I wonder how the leaders (I keep wanting to add the words ‘Our Glorious’ to that, though I am not at all Orwellian) are travelling to Manchester?  Not by air, I hope.  Iceland, not content with losing millions of our British money, has allowed a volcano to erupt and thus stop those Brits with any money left from going on holiday to recover.  A cloud of volcanic ash is snaking across Britain six kilometers above us, forcing flights to be cancelled.  Britain is not amused.  Questions will be asked tonight, I’m sure; demands to know why the Government has not acted on the issue of erupting volcanoes in foreign countries spoiling British holidays.

I doubt if I’ll get a chance to ask a question: I’m not going on holiday, for a start.  But I heard someone say that, as the debate is only ninety minutes long, it’s likely that there will only be time for eight questions to be asked and answered.  If the audience is one hundred strong – though I think it might be bigger – that gives me an 8% chance.  I’m not holding my breath.

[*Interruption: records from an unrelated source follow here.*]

/-- A byte is taken while no suspend is pending, and then no resume is due (R73, R342). -/
theorem took_inv (hs : s.abt.suspended = false) (rest : List Byte) (h : s.inv = true) :
    (s.took rest).inv = true ∧ (s.took rest).Attentive := by
  cases hr : s.abt.resumePending with
  | false =>
    have he : s.took rest = { s with rx := rest } := by simp [State.took, State.resumed, hr]
    rw [he]
    exact ⟨h, .inl hr⟩
  | true =>
    have he : s.took rest = { s with
        rx := rest
        tmo := { s.tmo with tickArmed := true, byteCtr := 0#16, totalCtr := 0#16 }
        abt := { s.abt with resumePending := false } } := by simp [State.took, State.resumed, hr]
    rw [he]
    obtain ⟨⟨hcfg, hdebug, hwidth, hbuffer, -, -⟩, ⟨hphase, htimed, hfailed, -⟩, hlines, htask⟩ :=
      (inv_iff_parts s).mp h
    refine ⟨(inv_iff_parts _).mpr ⟨⟨hcfg, hdebug, hwidth, hbuffer, rfl, .inl hs⟩,
      ⟨hphase, ?_, hfailed, .inl (.inl rfl)⟩, hlines, htask⟩, .inl rfl⟩
    exact htimed.imp_right fun ⟨⟨hop, hfirst, _, _⟩, hne⟩ => ⟨⟨hop, hfirst, rfl, rfl⟩, hne⟩

/-- What a poll of `HostGet` keeps: the invariant in a state at the same position; a byte is given with no resume due. -/
def GetPoll.Keeps (p : Pos) : GetPoll → Prop
  | .abort => True
  | .empty t => t.inv = true ∧ t.pos = p
  | .byte _ t => t.inv = true ∧ t.pos = p ∧ t.Attentive

theorem hostGet_keeps (h : s.inv = true) : (hostGet s).Keeps s.pos := by
  rcases hostGet_cases s with ⟨-, he⟩ | ⟨-, -, he⟩ | ⟨b, rest, hs, hr, -⟩
  · rw [he]; trivial
  · rw [he]
    show (ite _ _ _ : State).inv = true ∧ (ite _ _ _ : State).pos = s.pos
    split
    · refine ⟨srqPoll_inv h, ?_⟩
      rcases srqPoll_cases s with he | he | he <;> rw [he]
      all_goals rfl
    · exact ⟨h, rfl⟩
  · rw [hostGet_took hs hr]
    exact ⟨(took_inv hs rest h).1, State.took_pos s rest, (took_inv hs rest h).2⟩

/-! ## A run -/

theorem State.Free.toCleanup (h : s.Free) (hatt : s.Attentive) : s.toCleanup.inv = true := by
  obtain ⟨hsound, hrest, huntimed, -⟩ := h
  exact (inv_iff_fits _).mpr ⟨⟨hsound, hatt, hrest, rfl⟩, .inr huntimed⟩

theorem fits_at {p : Pos} (h : s.inv = true) (hp : s.pos = p) : p.Fits s := hp ▸ (inv_iff_fits s).mp h

theorem inv_of_fits_at {p : Pos} (hp : s.pos = p) (h : p.Fits s) : s.inv = true :=
  (inv_iff_fits s).mpr (by rwa [State.Fits, hp])

theorem resyncStep_inv (hp : s.pos = .resync) (h : s.inv = true) : (resyncStep s).inv = true := by
  have hk := hostGet_keeps h
  rw [hp] at hk
  unfold resyncStep
  generalize hostGet s = g at hk ⊢
  cases g with
  | abort =>
    obtain ⟨hfree, hatt, -⟩ := fits_at h hp
    exact hfree.toCleanup hatt
  | empty t => exact hk.1
  | byte b t =>
    obtain ⟨ht, hpt, -⟩ := hk
    obtain ⟨hfree, hatt, -⟩ := fits_at ht hpt
    show (ite _ _ _ : State).inv = true
    split
    · exact hfree.toCleanup hatt
    · exact ht

theorem fg_inv (s : State) (h : s.inv = true) : (fg s).inv = true := by
  by_cases hp : s.pos = .resync
  · simpa only [fg, hp] using resyncStep_inv hp h
  · exact (inv_iff_fits _).mpr (fg_fits ((inv_iff_fits s).mp h) hp)

theorem run_inv (h : s.inv = true) : s.run.inv = true :=
  runTurns_keeps (fun u => u.inv = true) act_inv fg_inv setSched_inv s.sched s h

end Sys2Proof.Machine
end

section
/-! PROOF. The instructions keep the invariant (R141 to R146, R190, R259, R266): a command from where it has been parsed,
an item from where items are taken. -/

namespace Sys2Proof.Machine

variable {s : State} {i : Instr} {cfg : Cfg} {c : Command}

/-! ## Items of a block -/

/-- What a token does in `SendBlock` (R143, R190). -/
theorem onToken_live_fits (h : s.InBlock) (t : Token) : (onToken .live t s).Fits := by
  obtain ⟨hsrc, hdav, heoi, hatn, hdone, hpolicy⟩ := h
  have hdriven (eoi : Bool) : SrcStep.s1.drivenFits eoi s.out = true := SrcStep.drivenFits_s1 hdav heoi
  cases t with
  | more | checkpoint => exact ⟨hsrc, hdav, heoi, hatn, hdone, hpolicy⟩
  | data b =>
    simp only [onToken, sendBlockB2]
    split
    case isTrue hv => exact ⟨⟨hsrc, hatn, rfl, hv, rfl, hdone, hpolicy⟩, .inl rfl, hdriven _⟩
    case isFalse => exact ⟨hsrc, hdav, heoi, hatn, hdone, hpolicy⟩
  | finish =>
    simp only [onToken, sendBlockB4]
    split
    case isTrue hv => exact ⟨⟨hsrc, hatn, hpolicy, hv, rfl, rfl⟩, .inl rfl, hdriven _⟩
    case isFalse => exact State.Sourcing.finish (s := s.setXfer _) hsrc hdav heoi .ok
  | violation =>
    exact State.Sourcing.finish (s := (s.setXfer _).stamp (some .frameError)) hsrc hdav heoi (.failed .frameError)

/-- What a token does in the drain (R266). -/
theorem onToken_drain_fits (h : Pos.drain.Fits s) (t : Token) : (onToken .drain t s).Fits := by
  cases t with
  | more | data _ | checkpoint => exact h
  | finish | violation => exact ⟨h.1, h.2.1⟩

/-- The codec state and `seen_first` are no part of what the invariant speaks of. -/
theorem State.InBlock.setCodec (h : s.InBlock) (st : CodecState) (seen : Bool) :
    (s.setXfer fun x => { x with codec := st, seenFirst := seen }).InBlock := h

theorem drain_fits_setCodec (h : Pos.drain.Fits s) (st : CodecState) (seen : Bool) :
    Pos.drain.Fits (s.setXfer fun x => { x with codec := st, seenFirst := seen }) := h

Back to my story: the lady at the door was drooping so I invited her in while we filled out the inevitable paperwork.  It was then that she told me how peeved she was that she couldn’t attend the debate as a hostess because she was having ugly stuff cut from her stomach today.  It was only after she left with my personal details (including passport number) that it occurred to me that it could have been an elaborate scam to steal my money and identity.  Seventeen phone calls from ITV regarding security, questions I might wish to pose, and whether I have any metal body parts later and my fears were eased.  The ticket arrived on Tuesday and, barring a last-minute hiccup when my stolen identity reveals me to be an Icelandic banker and thus persona non grab me in the face and smash me with a useless airline charter, I should be taking my seat around seven tonight.  If you are watching, look out for me: I’ll be the woman in black hiding the right side of her face with straightened hair.  I haven’t had my glasses fixed yet; I should have gone to Specsavers.

*

8

Yesterday’s prompt was to write a ‘cleave’ poem: it’s a fusion of two vertical poems to make one horizontal one.  I wrote one last year as part of my South Africa collection, though I didn’t know then there was a name for the form:

*

Anti-Apartheid Movement

 * 

crazy in love,

                                they see through

a fervid haze. 

                                razing unjust laws,

passion scars, grazes

                                false cultural ideals. 

black and white

                                race to connect,

skin on skin;

                                ignoring political sin.

*

*

*

Here’s a little other poem so that I have something new to post to fulfill the terms of the napowrimo agreement (write a poem every day):

*

Old Habits
*
I used to read
Before babies
Before study
Before I forgot to

 

 

 

 

 

 

 

Happy Easter

4 Apr

Today’s blog title has nothing to do with what I’m going to write about, but I wanted to wish you all a Happy Easter so, Happy Easter!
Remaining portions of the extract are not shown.